▶ The task
Your answer should be only the lines below from the one with "cases c with" to the one with "es) (m : Memory)", repeated exactly, ends included.

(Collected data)
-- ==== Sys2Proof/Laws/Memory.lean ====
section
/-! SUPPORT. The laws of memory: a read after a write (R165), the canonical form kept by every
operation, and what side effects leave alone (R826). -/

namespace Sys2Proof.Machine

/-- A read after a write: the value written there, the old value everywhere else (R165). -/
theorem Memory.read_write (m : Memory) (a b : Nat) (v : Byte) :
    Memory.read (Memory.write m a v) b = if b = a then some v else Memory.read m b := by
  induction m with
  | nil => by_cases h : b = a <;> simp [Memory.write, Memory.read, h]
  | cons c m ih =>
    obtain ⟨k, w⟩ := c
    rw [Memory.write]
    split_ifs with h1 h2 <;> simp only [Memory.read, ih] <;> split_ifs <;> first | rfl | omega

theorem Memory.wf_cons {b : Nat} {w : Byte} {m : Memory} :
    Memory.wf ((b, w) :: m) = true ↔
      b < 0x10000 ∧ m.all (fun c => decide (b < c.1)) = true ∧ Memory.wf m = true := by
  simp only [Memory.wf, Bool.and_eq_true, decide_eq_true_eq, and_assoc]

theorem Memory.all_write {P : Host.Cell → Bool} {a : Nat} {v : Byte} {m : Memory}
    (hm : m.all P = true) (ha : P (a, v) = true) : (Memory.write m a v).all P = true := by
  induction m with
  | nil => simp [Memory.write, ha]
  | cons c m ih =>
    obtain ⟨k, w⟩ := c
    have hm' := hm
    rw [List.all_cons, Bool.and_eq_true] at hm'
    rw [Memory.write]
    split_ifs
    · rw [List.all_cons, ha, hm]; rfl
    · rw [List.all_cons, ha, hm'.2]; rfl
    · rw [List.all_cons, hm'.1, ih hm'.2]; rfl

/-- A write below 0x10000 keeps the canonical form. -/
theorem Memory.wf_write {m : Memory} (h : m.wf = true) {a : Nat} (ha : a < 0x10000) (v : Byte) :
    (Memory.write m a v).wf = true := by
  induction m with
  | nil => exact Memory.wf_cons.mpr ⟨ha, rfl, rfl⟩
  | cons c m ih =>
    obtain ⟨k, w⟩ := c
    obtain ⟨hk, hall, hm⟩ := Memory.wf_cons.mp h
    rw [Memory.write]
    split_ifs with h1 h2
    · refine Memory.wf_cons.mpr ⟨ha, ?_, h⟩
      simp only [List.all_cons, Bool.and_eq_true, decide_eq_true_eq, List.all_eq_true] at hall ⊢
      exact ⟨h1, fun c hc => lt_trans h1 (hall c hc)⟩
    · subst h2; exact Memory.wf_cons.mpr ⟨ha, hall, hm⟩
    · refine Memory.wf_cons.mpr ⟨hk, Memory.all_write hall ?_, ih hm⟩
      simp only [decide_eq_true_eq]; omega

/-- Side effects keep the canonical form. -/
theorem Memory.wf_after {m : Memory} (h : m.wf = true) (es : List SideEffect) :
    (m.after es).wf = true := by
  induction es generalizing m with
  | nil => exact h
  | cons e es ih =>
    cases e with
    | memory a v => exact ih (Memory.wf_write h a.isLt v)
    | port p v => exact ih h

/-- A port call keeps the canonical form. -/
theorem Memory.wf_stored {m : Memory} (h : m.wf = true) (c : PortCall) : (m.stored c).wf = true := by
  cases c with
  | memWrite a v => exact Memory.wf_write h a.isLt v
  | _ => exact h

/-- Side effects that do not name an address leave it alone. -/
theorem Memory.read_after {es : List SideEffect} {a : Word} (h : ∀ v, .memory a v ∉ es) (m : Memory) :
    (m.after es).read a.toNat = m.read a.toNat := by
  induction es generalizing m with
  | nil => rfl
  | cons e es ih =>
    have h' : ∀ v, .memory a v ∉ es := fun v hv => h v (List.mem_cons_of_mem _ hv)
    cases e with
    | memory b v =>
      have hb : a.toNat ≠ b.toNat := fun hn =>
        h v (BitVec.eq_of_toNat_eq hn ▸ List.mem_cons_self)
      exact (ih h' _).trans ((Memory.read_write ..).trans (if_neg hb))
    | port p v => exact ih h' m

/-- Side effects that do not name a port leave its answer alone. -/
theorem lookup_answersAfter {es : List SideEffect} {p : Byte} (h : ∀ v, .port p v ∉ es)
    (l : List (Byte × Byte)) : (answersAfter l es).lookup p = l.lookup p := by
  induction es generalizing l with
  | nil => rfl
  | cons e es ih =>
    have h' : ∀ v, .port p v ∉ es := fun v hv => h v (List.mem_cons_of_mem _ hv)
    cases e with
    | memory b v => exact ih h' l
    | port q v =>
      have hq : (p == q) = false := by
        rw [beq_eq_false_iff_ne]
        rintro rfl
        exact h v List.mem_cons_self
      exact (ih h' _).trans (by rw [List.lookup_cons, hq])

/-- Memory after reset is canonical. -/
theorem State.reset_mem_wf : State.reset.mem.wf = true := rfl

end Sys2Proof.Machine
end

▶ Response
  cases c with
  | memWrite a v => exact Memory.wf_write h a.isLt v
  | _ => exact h

/-- Side effects that do not name an address leave it alone. -/
theorem Memory.read_after {es : List SideEffect} {a : Word} (h : ∀ v, .memory a v ∉ es) (m : Memory) :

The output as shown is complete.